Attached drawing 14 shows the cross-section diagram of OLED luminescent device 1000, which includes disclosed herein a kind of two
Valence platinum complex.OLED device 1000 includes matrix 1002, anode layer 1004, hole transmission layer 1006, luminescent layer 1008, electricity
Sub- transport layer 1010 and metal cathode layer 1012.Anode 1004 is usually transparent material, such as tin indium oxide.Luminescent layer
1008 can be the luminescent material including an emitter and a main body.Wherein EIL refers to electron injecting layer, can be considered as electronics biography
A part of defeated layer 1010.HIL is hole injection layer, can be considered as a part of hole transmission layer 1006.CPL covers for cathode
Cap rock.Complex 101 disclosed herein is used in 1008 luminescent layers as blue light emitting dopant material.Divalent platinum complex is done
When being used in OLED device for dopant material, device is prepared by spin-coating method, structure ITO/PEDOT: PSS (70nm)/main body
Material: divalent platinum complex (1000-x: x, 40nm)/DPEPO (10nm)/TmPyPB (50nm)/Liq (1 nm)/Al
(100nm)。
In above-mentioned specific embodiment, luminescent layer 1008 may include of the invention one or more provided by the present invention
Divalent platinum complex, optionally related a kind of material of main part.ETL layer 1010 and HTL 1006 also may include a kind of or more
Kind of divalent platinum complex and with the hand-to-hand another implanted layer of electricity.The material of implanted layer may include EIL (electron injecting layer),
HIL (hole injection layer) and CPL (cathode coating), form can be simple layer or be dispersed in electronics or hole transport material
In material.Material of main part can be any suitable material of main part known in the art.The luminescent color of OLED is by luminescent layer
The luminous energies (optical energy gap) of 1008 materials determines, can as described above by tuning transmitting divalent platinum complex and/
Or the electronic structure of material of main part tunes the luminous energy (optical energy gap) of 1008 material of luminescent layer.Sky in htl layer 1006
Electron transport material in hole transport materials and ETL layer 1010 may include that any suitable hole as known in the art passes
Defeated body.
Phosphorescence can be presented in divalent platinum complex provided by embodiments of the present invention.Phosphorescent OLED (has phosphorescence
The OLED of emitter) general other OLED than such as fluorescence OLED etc are with higher device efficiency.In " nature " 1998
The 151-154 pages of 395 phase of year illustrates the luminescent device based on electroluminescent phosphorescence emitter, in WO2000/070655 in more detail
Ground illustrates the luminescent device based on electroluminescent phosphorescence emitter, because it comprises about the interior of OLED (especially fluorescence OLED)

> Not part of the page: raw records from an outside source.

/-! ### Bytes at `pc` (R43, R48) -/

/-- The step of a running engine where memory reads as bytes that begin with an encoding. -/
theorem step_of_memRead_prefix (hr : s.run = .running) (hi : encode i <+: bytes)
    (h : ∀ k (hk : k < (encode i).length),
      memRead s.mem (s.pc + k) = .ok (bytes[k]'(hk.trans_le hi.length_le))) :
    step s = exec i s :=
  step_of_memRead_encode hr fun k hk => by rw [h k hk, hi.getElem hk]

/-- Settles O11: bytes that decode to an instruction begin with its encoding. -/
theorem stepRunsTheDecodedInstruction : Obligations.StepRunsTheDecodedInstruction := by
  intro s bytes rest i hr h hd
  have hi : encode i <+: bytes := ⟨rest, (decode_eq_ok.1 hd).symm⟩
  exact step_of_memRead_prefix hr hi fun k hk => h k (hk.trans_le hi.length_le)

/-- Settles O28: the byte read at `pc` is outside the closed set of R42. -/
theorem unrecognisedOpcodeIsReported : Obligations.UnrecognisedOpcodeIsReported :=
  fun _ _ hr h hu => step_of_memRead_unrecognised hr h hu

/-! ### The stand-in for the load (log entry 16) -/

theorem memRead_storeBytes_inside (hm : m.wf) (hk : k < bytes.length) (ha : base + k < 256) :
    memRead (storeBytes bytes base m) (base + k) = .ok bytes[k] := by
  rw [memRead_ok ha, (storeBytes_spec hm bytes base).2 _ ha, if_pos (Nat.le_add_right ..),
    Nat.add_sub_cancel_left, List.getElem?_eq_getElem hk, Option.getD_some]

theorem memRead_storeBytes_outside (hm : m.wf) (ha : a < base ∨ base + bytes.length ≤ a) :
    memRead (storeBytes bytes base m) a = memRead m a := by
  by_cases h : a < 256
  · refine memRead_congr ?_
    rw [(storeBytes_spec hm bytes base).2 a h]
    split
    · rw [List.getElem?_eq_none (by omega), Option.getD_none]
    · rfl
  · rw [memRead_error (Nat.not_lt.1 h), memRead_error (Nat.not_lt.1 h)]

/-- Settles O12: the word's bytes begin with the encoding of the instruction, and those of them that
the instruction has are inside memory, so the step reads them back. -/
theorem fetchWordIsTheInstructionRunNext : Obligations.FetchWordIsTheInstructionRunNext := by
  intro s nbits w i hinv hr hd hfit
  have hi := encode_prefix_tableBytes hd
  refine ⟨step_of_memRead_prefix hr hi fun k hk => ?_, ⟨?_, hinv.2⟩, fun a ha => ?_⟩
  · rw [encode_length] at hk
    exact memRead_storeBytes_inside hinv.1 _ (by omega : s.pc + k < 256)
  · exact (storeBytes_spec hinv.1 _ _).1
  · exact memRead_storeBytes_outside hinv.1 (by rwa [tableBytes_length])

/-! ### Operand bytes (R44, R45) -/

/-- Settles O23: `reg` raises in each of the five, at MULTIPLY's first bad operand. -/
theorem badRegisterOperandFaults : Obligations.BadRegisterOperandFaults :=
  fun s _ _ v hb hc => ⟨execLoadImmediate_fault s v hb, execPrintReg_fault s hb,
    execMultiply_fault_fst s hb, execMultiply_fault_snd s hc hb, execPush_fault s hb,
    execPop_fault s hb⟩

/-- Every operand byte but LOAD_IMMEDIATE's second names a register. -/
theorem tail_encode_eq_registerOperands (hi : ∀ r v, i ≠ .loadImmediate r v) :
    (encode i).tail = i.registerOperands := by
  cases i with
  | loadImmediate r v => exact absurd rfl (hi r v)
  | halt => rfl
  | printReg r => rfl
  | multiply r r' => rfl
  | push r => rfl
  | pop r => rfl

/-- Settles O32: PRINT_REG reads the register LOAD_IMMEDIATE wrote, and its line is added last. -/
theorem loadedImmediateIsPrintedAsItStands : Obligations.LoadedImmediateIsPrintedAsItStands := by
  refine ⟨fun s b v a hb => ?_, fun i hi => tail_encode_eq_registerOperands hi⟩
  have hread : ((s.writeReg a v).advance 3).readReg a = v := State.readReg_writeReg_self s a v
  have hprint := execPrintReg_ok ((s.writeReg a v).advance 3) hb
  rw [hread] at hprint
  refine ⟨_, _, execLoadImmediate_ok s v hb, hread, hprint, rfl, ?_⟩
  simp [dec]

end Sys2Proof.Machine

/-! ## The family of spec/40_system.md: HALT and the livelock

A report keeps the engine at the unrecognised opcode (`State.AtUnrecognised.emit`), so the run
reports again at every step. -/

namespace Sys2Proof.Machine

variable {s : State}

/-- Settles O13: HALT completes with the new run state alone. -/
theorem haltSetsHaltedAndNothingElse : Obligations.HaltSetsHaltedAndNothingElse :=
  fun s => exec_eq_next.2 (.halt s)

/-- The livelock does not depend on what has been output (R53). -/
theorem State.AtUnrecognised.emit (h : s.AtUnrecognised) (e : Event) :
    (s.emit e).AtUnrecognised := h

/-- By induction on the number of steps: the first step reports and stays at the opcode. -/
theorem runFor_unrecognised (h : s.AtUnrecognised) (k : Nat) :
    runFor k s =
      .next { s with out := s.out ++ List.replicate k (.unknown (s.mem.cell s.pc) s.pc) } := by
  induction k generalizing s with
  | zero => rw [runFor_zero, List.replicate_zero, List.append_nil]
  | succ k ih =>
    rw [runFor_succ_next (step_unrecognised h), ih (h.emit _), List.replicate_succ,
      List.append_cons]
    rfl
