-- ==== Sys2Proof/Machine/Handlers.lean ====
section
/-! DEFINITION. The two notification handlers, the protocol framer (spec/41_event_handlers.md). A meaning is the handler as
the pure function of its event and the state (R12, R143, R148). Delivery is the step's part (Machine/Fetch.lean, log entry 1):
that the delivery word says so, and the clearing of `L.txc` before a TC handler runs (R140, R180). -/

namespace Sys2Proof.Machine

/-- The cursor stands at a data byte to send: `Data(i)` with `1 <= i <= snap` (R141). -/
def sending (s : State) : Bool :=
  decide (s.phase = .data) && decide (1 ≤ s.index.toNat) && decide (s.index.toNat ≤ s.snap.toNat)

/-- The cursor stands in the drain wait: `Data(snap + 1)` (spec/10_state.md R25). -/
def draining (s : State) : Bool :=
  decide (s.phase = .data) && decide (s.index.toNat = s.snap.toNat + 1)

/-- After the byte is sent: the cursor advances, and past the snapshot the trigger switches to TC (R142). -/
def advanceCursor (s : State) : State :=
  let t := setData (s.index + 1) s
  if s.snap.toNat < s.index.toNat + 1 then linkSelect .tc t else t

/-- SR in `Data(i)`, `1 <= i <= snap`: send the next data byte (R142). -/
def sendChannel (s : State) : Result :=
  orFault (memRead s.index.toNat s) fun b => .next (leaveHandler (advanceCursor (linkSend b s)))

/-- SR (R141); in any other phase it has no effect (R143). -/
def execSr (s : State) : Result :=
  if sending s then sendChannel s else .next s

/-- TC in `Break`: data mode, the cycle's one snapshot, the start code (R145). -/
def sendStartCode (s : State) : State :=
  setPhase .startCode (linkSend Config.startCode (setSnap s.activeCount (linkConfigure .dat s)))

/-- TC in `StartCode`: begin the data sequence (R146). -/
def beginData (s : State) : State := linkSelect .sr (setData 1#10 s)

/-- TC in `Data(snap + 1)`: break mode, the next break byte (R147). -/
def sendBreak (s : State) : State :=
  setPhase .brk (linkSend Config.breakByte (linkConfigure .brk s))

/-- TC (R144); in any other phase it has no effect (R148). `L.txc` was cleared by the delivery (R144, log entry 2). -/
def execTc (s : State) : Result :=
  match s.phase with
  | .brk => .next (leaveHandler (sendStartCode s))
  | .startCode => .next (leaveHandler (beginData s))
  | .data => if draining s then .next (leaveHandler (sendBreak s)) else .next s
  | .idle => .next s

end Sys2Proof.Machine
end

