-- ==== Sys2Proof/Machine/HostCommands.lean ====
section
/-! DEFINITION. The meanings of the seven host commands (spec/40_host_commands.md). -/

namespace Sys2Proof.Machine

/-- INIT's effect once the link is idle (R101). -/
def startCycle (s : State) : State :=
  let s1 := setActiveCount (BitVec.ofNat 10 Config.defaultCount) (zeroFill s)
  let s2 := linkSelect .tc (linkConfigure .brk (linkEnable true s1))
  setPhase .brk (linkSend Config.breakByte s2)

/-- INIT cannot be performed now: after TERM the link still holds bytes (R102). -/
def initHeld (s : State) : Bool := decide (s.phase = .idle) && !linkIdle s.link

/-- INIT (R101): refused while active (R103), held while the link is busy (R102: nothing happens and the command stays
pending, log entry 10), else performed. -/
def execInit (s : State) : Result :=
  if s.phase ≠ .idle then .next (refuse .initWhileActive s)
  else if initHeld s then .next s
  else .next (startCycle s)

/-- WRITE ch, v (R104). -/
def execWrite (ch v : Int) (s : State) : Result :=
  orFault (memWrite (clampChannel ch) (clampLevel v) s) fun t => .next (raiseCount (clampChannel ch) t)

/-- READ ch (R106). -/
def execRead (ch : Int) (s : State) : Result :=
  orFault (memRead (clampChannel ch) s) fun b => .next (setRdata b s)

/-- SETCOUNT n (R107). -/
def execSetcount (n : Int) (s : State) : Result :=
  .next (setActiveCount (BitVec.ofNat 10 (clampChannel n)) s)

/-- BUFRD idx (R108); an index beyond CAPACITY is refused (R77, R208). -/
def execBufrd (idx : Nat) (s : State) : Result :=
  if mapped idx then orFault (memRead idx s) fun b => .next (setRdata b s)
  else .next (refuse .rawIndexRange s)

/-- BUFWR idx, d (R109); an index beyond CAPACITY is refused (R77, R208). -/
def execBufwr (idx : Nat) (d : Byte) (s : State) : Result :=
  if mapped idx then orFault (memWrite idx d s) fun t => .next t
  else .next (refuse .rawIndexRange s)

/-- TERM's effect on a running cycle (R110). -/
def stopCycle (s : State) : State := setPhase .idle (linkEnable false (linkSelect .none s))

/-- TERM (R110): no effect in `Idle`. -/
def execTerm (s : State) : Result :=
  if s.phase = .idle then .next s else .next (stopCycle s)

end Sys2Proof.Machine
end

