/-! ## Notification handlers (spec/41_event_handlers.md) -/

/-- SR in `Data(i)`, `1 <= i <= snap` (R142): channel `i` is handed to the link, the cursor advances, the last byte switches the
trigger to TC; nothing else changes. -/
def Obligations.SrSendsTheNextChannel : Prop :=
  ∀ s : State, s.phase = .data → 1 ≤ s.index.toNat → s.index.toNat ≤ s.snap.toNat → s.snap.toNat ≤ 512 →
    s.link.en = true → s.link.hold = none →
    ∃ i : Count, i.toNat = s.index.toNat + 1 ∧
      exec .sr s = .next { s with
        index := i
        trigger := if s.index.toNat = s.snap.toNat then .tc else s.trigger
        link := { s.link with
          shift := if s.link.shift = none then some (byteAt s.index.toNat s) else s.link.shift
          hold := if s.link.shift = none then none else some (byteAt s.index.toNat s)
          txc := false } }

/-- R143, R148: a handler handed its event in any other phase changes nothing (what the delivery of TC clears, it cleared before:
CoreStepRunsTheSelectedHandler). -/
def Obligations.HandlersHaveNoEffectElsewhere : Prop :=
  ∀ s : State,
    (¬ (s.phase = .data ∧ 1 ≤ s.index.toNat ∧ s.index.toNat ≤ s.snap.toNat) → exec .sr s = .next s) ∧
    (s.phase = .idle ∨ (s.phase = .data ∧ s.index.toNat ≠ s.snap.toNat + 1) → exec .tc s = .next s)

/-- An SR whose cursor stands beyond the buffer stops by name: the spec maps no such index (spec/20_memory.md R51, R53). No
reachable state has one. The stop is the model's choice (log entry 14). -/
def Obligations.SrStopsBeyondTheBuffer : Prop :=
  ∀ s : State, s.phase = .data → 512 < s.index.toNat → s.index.toNat ≤ s.snap.toNat →
    exec .sr s = .fault (.unmappedIndex s.index.toNat)

/-- TC in `Break` (R145): data mode, the snapshot, the start code, `StartCode`, with the completion cleared; nothing else (that
the index is kept outside `Data` is the model's choice, log entry 19). -/
def Obligations.TcInBreakSendsTheStartCode : Prop :=
  ∀ s : State, s.phase = .brk → s.link.en = true → s.link.shift = none → s.link.hold = none →
    exec .tc s = .next { s with
      phase := .startCode, snap := s.activeCount
      link := { s.link with mode := some .dat, shift := some 0x00#8, txc := false } }

/-- TC in `StartCode` (R146): `Data(1)` on SR, no byte sent; the handler writes nothing else (its delivery has cleared the
completion: CoreStepRunsTheSelectedHandler). -/
def Obligations.TcInStartCodeBeginsTheData : Prop :=
  ∀ s : State, s.phase = .startCode →
    exec .tc s = .next { s with
      phase := .data, index := 1#10, trigger := .sr }

/-- TC in `Data(snap + 1)` (R147): break mode, the next break byte, `Break`, with the completion cleared; nothing else (that the
index is kept outside `Data` is the model's choice, log entry 19). -/
def Obligations.TcAfterTheLastByteStartsTheNextBreak : Prop :=
  ∀ s : State, s.phase = .data → s.index.toNat = s.snap.toNat + 1 →
    s.link.en = true → s.link.shift = none → s.link.hold = none →
    exec .tc s = .next { s with
      phase := .brk, link := { s.link with mode := some .brk, shift := some 0x00#8, txc := false } }

/-! ## Link actions (spec/42_link_interface.md) -/

/-- LinkEnable (R172) writes `L.en` alone and LinkSelect (R176) writes `trigger` alone. -/
def Obligations.EnableAndSelectWriteOneRegister : Prop :=
  ∀ (e : Bool) (t : Trigger) (s : State),
    exec (.linkEnable e) s = .next { s with link := { s.link with en := e } } ∧
    exec (.linkSelect t) s = .next { s with trigger := t }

Hold, is hereby incorporated by reference in the application.
Other device luminescent properties relevant drawings are described as follows:
Attached drawing 15 shows the luminescent spectrum of the device using complex 31.Illustrate that structure is ITO/PEDOT in figure:
PSS (70nm)/2,6-MCPy: complex 31 (95: 5,40nm)/DPEPO (10nm)/TmPyPB (50nm)/Liq (1nm)/Al
The luminescent spectrum of (100nm) OLED.It is shown, is shone according to the electroluminescent spectrum of the device of the complex of luminescent layer doping 5%
With respect to its luminescence generated by light peak red shift 5nm in PMMA medium, half-peak breadth is suitable, maintains emitting complexes 31 itself at peak
The characteristics of luminescence, it is CIE (0.15,0.18) that its chromaticity coordinate value, which is calculated, illustrates that this device issues dark blue light.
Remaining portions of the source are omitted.